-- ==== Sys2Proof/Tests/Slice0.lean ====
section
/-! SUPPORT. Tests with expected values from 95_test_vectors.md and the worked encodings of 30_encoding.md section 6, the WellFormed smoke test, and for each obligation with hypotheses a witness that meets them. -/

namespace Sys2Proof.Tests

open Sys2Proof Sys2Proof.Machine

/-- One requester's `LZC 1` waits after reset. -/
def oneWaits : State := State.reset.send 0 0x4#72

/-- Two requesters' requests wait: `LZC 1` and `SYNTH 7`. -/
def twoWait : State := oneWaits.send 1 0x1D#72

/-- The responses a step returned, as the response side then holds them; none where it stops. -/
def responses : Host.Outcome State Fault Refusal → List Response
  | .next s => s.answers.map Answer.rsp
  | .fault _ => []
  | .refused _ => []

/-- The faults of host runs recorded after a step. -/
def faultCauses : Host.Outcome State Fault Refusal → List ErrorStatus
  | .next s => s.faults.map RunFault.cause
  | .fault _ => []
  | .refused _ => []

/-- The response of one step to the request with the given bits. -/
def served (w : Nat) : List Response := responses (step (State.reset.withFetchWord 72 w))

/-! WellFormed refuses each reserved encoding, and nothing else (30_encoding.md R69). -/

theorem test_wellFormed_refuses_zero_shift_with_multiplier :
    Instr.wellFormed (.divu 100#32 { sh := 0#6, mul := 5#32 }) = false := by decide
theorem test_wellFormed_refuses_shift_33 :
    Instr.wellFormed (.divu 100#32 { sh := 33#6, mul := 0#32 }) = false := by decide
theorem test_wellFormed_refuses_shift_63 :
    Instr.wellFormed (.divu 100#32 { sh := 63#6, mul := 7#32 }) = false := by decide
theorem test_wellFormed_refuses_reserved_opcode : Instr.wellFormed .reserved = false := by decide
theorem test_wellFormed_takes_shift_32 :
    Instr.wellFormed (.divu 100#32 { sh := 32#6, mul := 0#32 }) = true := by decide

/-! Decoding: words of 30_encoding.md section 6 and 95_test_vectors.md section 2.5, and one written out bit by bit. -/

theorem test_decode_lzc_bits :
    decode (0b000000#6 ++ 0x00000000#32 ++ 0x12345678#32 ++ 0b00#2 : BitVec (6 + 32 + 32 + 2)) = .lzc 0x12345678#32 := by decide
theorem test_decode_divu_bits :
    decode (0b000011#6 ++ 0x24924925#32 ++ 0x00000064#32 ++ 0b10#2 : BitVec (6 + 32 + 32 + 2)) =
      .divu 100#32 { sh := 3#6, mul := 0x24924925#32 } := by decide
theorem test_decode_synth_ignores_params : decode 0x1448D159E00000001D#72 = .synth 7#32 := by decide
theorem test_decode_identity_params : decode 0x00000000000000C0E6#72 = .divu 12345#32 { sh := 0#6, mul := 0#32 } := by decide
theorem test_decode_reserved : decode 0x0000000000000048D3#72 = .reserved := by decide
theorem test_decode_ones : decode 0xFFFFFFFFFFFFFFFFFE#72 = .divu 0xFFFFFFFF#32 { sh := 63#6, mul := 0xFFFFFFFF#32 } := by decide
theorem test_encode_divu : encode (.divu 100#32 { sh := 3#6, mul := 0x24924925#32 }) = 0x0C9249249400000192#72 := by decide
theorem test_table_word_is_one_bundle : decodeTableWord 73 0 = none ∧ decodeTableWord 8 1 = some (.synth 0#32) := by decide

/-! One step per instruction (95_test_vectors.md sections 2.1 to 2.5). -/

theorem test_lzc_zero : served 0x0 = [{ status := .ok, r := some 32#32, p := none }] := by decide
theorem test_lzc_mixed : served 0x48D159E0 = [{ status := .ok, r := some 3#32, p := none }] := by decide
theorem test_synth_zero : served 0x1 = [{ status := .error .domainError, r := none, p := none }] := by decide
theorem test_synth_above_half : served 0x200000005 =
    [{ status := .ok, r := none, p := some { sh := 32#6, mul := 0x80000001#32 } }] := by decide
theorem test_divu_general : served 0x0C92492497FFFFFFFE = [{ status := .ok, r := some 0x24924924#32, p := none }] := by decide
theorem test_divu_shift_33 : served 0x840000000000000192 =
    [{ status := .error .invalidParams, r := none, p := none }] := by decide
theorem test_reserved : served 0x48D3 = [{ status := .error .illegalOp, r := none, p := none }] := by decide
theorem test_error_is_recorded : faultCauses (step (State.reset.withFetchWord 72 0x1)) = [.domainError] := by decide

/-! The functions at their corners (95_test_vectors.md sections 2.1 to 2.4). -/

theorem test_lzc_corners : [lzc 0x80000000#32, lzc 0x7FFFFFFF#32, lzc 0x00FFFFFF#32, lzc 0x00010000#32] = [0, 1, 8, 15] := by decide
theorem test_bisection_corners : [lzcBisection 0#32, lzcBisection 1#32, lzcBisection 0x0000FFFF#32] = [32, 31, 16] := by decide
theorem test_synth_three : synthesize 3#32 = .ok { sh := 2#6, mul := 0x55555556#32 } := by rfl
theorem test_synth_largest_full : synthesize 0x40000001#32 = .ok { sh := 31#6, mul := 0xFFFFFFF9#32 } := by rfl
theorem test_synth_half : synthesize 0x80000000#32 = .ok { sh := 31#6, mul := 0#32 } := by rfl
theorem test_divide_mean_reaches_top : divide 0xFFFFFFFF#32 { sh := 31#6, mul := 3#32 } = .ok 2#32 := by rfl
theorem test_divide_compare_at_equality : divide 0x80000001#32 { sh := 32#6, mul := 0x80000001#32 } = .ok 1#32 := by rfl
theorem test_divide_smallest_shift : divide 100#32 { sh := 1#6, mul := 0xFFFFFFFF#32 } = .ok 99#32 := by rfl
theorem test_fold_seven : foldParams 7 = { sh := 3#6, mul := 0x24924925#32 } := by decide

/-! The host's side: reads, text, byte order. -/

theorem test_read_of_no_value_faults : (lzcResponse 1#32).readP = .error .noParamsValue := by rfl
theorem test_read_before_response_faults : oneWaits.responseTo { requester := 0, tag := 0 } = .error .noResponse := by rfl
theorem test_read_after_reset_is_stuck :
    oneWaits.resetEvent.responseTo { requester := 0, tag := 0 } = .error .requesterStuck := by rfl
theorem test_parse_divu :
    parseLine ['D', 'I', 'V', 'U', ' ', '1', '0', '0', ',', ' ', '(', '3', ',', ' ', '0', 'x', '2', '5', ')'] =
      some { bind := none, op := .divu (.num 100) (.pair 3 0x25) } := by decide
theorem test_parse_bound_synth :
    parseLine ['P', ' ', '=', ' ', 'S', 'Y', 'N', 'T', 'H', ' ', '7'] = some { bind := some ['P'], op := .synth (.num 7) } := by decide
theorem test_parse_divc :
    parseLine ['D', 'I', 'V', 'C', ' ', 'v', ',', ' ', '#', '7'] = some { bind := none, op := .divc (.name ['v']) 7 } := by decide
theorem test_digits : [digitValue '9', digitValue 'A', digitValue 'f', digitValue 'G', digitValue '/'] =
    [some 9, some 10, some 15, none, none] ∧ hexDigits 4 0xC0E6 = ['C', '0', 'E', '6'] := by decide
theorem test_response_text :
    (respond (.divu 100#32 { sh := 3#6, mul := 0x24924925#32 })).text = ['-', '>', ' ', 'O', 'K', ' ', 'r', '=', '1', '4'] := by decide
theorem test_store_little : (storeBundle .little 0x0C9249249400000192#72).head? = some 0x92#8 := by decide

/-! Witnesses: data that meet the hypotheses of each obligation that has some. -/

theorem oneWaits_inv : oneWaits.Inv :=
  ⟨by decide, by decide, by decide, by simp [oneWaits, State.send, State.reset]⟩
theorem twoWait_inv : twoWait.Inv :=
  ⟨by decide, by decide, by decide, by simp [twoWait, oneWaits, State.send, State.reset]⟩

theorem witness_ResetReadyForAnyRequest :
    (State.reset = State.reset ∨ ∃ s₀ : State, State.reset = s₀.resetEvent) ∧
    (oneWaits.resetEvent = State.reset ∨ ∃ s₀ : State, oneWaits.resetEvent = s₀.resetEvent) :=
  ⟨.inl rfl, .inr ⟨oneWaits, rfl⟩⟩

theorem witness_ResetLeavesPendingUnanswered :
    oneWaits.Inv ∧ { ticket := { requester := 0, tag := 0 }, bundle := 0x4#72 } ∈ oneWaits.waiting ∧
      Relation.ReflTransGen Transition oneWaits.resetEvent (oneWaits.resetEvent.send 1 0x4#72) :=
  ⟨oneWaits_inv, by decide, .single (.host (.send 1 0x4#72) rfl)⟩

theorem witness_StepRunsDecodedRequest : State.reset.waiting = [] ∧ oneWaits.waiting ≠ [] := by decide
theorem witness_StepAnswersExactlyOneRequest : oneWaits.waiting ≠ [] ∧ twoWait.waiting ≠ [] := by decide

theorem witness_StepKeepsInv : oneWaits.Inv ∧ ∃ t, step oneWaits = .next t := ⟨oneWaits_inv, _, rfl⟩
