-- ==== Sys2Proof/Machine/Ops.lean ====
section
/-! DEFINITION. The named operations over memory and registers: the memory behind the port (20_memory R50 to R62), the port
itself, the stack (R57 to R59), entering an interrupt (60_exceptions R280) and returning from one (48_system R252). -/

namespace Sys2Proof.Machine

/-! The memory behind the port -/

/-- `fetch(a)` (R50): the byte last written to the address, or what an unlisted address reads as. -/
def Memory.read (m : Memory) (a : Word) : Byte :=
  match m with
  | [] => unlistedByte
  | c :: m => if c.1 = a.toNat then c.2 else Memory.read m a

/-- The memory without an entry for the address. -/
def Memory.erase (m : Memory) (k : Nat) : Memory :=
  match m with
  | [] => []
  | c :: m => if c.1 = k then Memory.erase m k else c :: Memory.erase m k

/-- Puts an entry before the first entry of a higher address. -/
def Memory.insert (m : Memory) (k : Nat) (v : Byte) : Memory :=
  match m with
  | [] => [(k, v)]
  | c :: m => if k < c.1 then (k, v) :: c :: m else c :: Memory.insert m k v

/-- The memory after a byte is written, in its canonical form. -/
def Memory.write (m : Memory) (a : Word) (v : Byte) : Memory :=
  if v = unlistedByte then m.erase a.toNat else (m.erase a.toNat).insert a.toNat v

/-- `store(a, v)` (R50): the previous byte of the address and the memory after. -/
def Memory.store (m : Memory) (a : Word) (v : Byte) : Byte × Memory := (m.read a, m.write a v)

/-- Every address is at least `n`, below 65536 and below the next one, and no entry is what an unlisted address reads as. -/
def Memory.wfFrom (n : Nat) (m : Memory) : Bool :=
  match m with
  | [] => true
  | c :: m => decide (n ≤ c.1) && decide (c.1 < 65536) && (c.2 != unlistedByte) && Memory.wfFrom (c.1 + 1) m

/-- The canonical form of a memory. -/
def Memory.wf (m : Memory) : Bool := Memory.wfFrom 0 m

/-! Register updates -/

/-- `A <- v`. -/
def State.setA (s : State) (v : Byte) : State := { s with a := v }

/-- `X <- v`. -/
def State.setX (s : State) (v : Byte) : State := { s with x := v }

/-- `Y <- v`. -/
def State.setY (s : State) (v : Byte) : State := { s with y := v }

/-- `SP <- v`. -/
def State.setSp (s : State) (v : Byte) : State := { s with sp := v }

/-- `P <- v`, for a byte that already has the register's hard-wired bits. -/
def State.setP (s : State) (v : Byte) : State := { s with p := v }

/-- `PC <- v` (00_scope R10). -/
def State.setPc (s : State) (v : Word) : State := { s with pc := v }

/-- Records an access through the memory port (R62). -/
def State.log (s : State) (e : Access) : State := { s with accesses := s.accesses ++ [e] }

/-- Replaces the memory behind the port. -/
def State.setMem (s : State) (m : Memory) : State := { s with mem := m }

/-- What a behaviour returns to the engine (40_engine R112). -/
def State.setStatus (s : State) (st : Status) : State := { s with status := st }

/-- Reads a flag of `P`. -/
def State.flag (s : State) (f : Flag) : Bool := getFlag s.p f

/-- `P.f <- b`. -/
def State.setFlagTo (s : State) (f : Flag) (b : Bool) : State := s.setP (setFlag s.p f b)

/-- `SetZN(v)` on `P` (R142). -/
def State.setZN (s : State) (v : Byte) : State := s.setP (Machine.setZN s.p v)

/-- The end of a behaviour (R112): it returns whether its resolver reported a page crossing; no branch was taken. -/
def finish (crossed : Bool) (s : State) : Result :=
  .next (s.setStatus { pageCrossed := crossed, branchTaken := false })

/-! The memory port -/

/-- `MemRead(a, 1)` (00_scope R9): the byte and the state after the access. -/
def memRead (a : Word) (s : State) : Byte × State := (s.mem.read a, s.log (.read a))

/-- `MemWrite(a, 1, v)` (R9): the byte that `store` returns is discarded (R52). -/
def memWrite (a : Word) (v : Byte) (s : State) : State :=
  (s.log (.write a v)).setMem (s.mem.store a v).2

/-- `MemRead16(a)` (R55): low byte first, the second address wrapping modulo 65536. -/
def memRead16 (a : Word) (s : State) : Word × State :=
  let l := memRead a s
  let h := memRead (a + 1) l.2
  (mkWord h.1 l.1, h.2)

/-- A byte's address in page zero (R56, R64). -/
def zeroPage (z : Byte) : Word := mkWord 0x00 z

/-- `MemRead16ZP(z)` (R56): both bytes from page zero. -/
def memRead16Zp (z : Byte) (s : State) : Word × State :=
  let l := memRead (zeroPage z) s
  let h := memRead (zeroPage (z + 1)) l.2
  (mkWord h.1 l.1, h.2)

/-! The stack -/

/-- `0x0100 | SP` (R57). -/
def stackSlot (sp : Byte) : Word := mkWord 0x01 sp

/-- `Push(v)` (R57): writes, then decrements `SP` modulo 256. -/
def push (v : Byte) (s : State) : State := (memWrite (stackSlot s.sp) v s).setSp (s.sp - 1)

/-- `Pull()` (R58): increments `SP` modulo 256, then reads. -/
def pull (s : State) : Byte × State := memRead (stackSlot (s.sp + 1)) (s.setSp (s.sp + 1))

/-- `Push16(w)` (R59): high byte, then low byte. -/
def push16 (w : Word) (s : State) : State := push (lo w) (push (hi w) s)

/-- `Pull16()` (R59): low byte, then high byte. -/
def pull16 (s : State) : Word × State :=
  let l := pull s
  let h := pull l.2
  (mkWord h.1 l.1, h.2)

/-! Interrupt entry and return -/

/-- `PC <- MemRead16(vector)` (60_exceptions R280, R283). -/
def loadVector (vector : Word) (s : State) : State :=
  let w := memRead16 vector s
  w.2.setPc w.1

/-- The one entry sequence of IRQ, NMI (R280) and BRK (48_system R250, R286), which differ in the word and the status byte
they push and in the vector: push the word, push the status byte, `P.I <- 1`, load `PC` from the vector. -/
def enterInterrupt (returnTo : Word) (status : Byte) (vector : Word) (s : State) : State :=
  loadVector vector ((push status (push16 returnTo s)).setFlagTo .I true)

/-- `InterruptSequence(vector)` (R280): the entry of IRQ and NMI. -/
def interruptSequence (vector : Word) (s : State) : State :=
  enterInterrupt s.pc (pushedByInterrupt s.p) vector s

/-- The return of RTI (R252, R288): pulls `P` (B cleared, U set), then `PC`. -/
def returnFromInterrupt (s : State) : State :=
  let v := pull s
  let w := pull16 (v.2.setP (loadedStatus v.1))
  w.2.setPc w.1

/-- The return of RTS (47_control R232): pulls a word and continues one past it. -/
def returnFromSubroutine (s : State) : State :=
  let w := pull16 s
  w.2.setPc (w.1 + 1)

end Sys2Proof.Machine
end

════════════════

Task requirements
Of the entries listed above, reproduce only the lines starting at the line containing "def State.setStatus (s" and ending at the line containing "was taken. -/". Include both, exactly as they stand.

Output of the task
def State.setStatus (s : State) (st : Status) : State := { s with status := st }

/-- Reads a flag of `P`. -/
def State.flag (s : State) (f : Flag) : Bool := getFlag s.p f

/-- `P.f <- b`. -/
def State.setFlagTo (s : State) (f : Flag) (b : Bool) : State := s.setP (setFlag s.p f b)

/-- `SetZN(v)` on `P` (R142). -/
def State.setZN (s : State) (v : Byte) : State := s.setP (Machine.setZN s.p v)

/-- The end of a behaviour (R112): it returns whether its resolver reported a page crossing; no branch was taken. -/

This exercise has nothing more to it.